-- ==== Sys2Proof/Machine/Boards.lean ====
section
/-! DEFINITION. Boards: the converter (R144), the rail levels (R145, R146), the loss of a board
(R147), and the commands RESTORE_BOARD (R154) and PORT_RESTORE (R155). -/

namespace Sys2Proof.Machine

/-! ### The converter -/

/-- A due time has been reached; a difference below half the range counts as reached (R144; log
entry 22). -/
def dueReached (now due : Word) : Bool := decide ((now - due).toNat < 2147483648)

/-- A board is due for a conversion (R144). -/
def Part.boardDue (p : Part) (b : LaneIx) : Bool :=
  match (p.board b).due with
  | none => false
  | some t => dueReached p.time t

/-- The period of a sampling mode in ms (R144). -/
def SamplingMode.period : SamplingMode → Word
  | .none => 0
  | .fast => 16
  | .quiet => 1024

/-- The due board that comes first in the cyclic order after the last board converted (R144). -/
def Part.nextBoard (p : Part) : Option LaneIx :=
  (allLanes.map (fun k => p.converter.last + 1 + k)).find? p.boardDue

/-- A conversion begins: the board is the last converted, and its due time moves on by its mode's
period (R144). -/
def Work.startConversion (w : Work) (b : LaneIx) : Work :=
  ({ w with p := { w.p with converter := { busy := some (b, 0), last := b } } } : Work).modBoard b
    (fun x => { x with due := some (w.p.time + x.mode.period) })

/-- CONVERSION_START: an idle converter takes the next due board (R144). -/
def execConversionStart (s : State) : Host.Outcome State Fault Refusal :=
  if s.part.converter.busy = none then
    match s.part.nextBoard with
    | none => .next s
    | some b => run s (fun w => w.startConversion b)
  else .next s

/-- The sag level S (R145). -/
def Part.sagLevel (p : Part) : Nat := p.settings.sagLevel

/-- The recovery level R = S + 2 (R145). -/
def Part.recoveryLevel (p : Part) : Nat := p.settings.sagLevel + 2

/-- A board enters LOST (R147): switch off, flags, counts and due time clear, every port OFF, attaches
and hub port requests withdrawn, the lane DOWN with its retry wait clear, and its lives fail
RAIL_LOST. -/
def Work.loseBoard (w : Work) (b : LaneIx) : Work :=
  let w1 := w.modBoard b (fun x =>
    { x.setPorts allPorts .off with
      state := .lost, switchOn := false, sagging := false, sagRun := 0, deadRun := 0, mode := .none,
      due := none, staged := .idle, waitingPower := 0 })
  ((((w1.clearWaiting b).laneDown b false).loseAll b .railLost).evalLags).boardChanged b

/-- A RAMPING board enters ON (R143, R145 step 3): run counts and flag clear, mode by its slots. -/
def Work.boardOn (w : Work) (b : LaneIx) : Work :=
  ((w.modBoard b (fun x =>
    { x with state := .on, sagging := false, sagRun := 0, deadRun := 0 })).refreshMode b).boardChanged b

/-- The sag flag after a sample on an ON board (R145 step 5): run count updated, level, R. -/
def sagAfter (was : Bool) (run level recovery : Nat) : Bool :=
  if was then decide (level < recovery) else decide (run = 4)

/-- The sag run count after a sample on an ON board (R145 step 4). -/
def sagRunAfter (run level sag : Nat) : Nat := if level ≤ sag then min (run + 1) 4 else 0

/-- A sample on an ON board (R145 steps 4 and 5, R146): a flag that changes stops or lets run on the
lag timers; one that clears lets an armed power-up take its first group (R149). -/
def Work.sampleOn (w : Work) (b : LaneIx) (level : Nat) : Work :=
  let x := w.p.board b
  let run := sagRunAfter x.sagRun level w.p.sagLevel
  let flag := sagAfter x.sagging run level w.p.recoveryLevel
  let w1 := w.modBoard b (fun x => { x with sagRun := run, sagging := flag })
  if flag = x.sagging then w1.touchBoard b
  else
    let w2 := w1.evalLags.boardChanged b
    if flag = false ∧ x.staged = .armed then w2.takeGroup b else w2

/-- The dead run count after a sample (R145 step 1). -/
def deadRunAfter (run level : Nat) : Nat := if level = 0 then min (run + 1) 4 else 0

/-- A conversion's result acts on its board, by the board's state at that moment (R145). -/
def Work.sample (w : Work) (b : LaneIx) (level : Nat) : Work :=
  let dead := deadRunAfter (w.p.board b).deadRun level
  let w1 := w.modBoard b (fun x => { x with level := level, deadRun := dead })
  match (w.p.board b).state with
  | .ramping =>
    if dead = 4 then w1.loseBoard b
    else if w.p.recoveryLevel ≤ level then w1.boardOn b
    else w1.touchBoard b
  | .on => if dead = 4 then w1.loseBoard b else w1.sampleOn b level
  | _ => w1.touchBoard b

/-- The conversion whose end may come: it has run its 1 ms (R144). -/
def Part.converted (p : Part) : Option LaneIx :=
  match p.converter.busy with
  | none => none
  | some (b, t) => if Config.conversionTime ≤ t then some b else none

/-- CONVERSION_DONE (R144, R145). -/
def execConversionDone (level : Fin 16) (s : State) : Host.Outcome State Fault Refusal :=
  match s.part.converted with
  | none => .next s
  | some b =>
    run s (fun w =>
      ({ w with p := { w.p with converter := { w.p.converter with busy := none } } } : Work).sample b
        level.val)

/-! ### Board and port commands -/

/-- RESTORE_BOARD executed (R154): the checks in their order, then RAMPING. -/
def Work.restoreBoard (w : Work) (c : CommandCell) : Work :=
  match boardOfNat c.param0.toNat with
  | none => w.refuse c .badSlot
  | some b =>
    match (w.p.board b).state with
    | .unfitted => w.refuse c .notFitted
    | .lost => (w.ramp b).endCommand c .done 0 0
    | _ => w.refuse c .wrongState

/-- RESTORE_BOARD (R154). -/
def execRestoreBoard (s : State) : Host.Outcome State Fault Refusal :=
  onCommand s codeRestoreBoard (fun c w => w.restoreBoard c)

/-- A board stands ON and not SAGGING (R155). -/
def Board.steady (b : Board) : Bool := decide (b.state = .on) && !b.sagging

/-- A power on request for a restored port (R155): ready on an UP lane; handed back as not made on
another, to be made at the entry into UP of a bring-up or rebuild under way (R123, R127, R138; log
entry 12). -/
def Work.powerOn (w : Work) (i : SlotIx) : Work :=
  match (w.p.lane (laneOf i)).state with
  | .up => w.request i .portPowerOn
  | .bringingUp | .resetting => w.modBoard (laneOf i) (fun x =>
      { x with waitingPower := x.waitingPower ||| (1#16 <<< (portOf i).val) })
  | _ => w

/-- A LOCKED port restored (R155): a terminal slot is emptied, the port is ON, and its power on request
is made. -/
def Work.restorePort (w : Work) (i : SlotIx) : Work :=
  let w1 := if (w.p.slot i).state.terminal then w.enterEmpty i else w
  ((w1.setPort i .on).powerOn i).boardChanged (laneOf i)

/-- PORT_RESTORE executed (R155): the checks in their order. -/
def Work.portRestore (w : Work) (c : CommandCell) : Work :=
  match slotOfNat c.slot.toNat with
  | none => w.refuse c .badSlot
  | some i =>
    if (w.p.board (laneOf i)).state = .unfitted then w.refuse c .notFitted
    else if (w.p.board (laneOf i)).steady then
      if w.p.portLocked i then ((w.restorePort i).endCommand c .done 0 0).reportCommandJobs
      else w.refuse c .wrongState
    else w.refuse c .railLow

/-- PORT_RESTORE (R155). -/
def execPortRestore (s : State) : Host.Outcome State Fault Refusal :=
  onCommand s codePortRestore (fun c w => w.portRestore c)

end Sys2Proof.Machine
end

· · · ·

■ Activity:
Among the lines above, which ones include the word "SlotIx"? Copy them.

■ Solution to the problem:
def Work.powerOn (w : Work) (i : SlotIx) : Work :=
def Work.restorePort (w : Work) (i : SlotIx) : Work :=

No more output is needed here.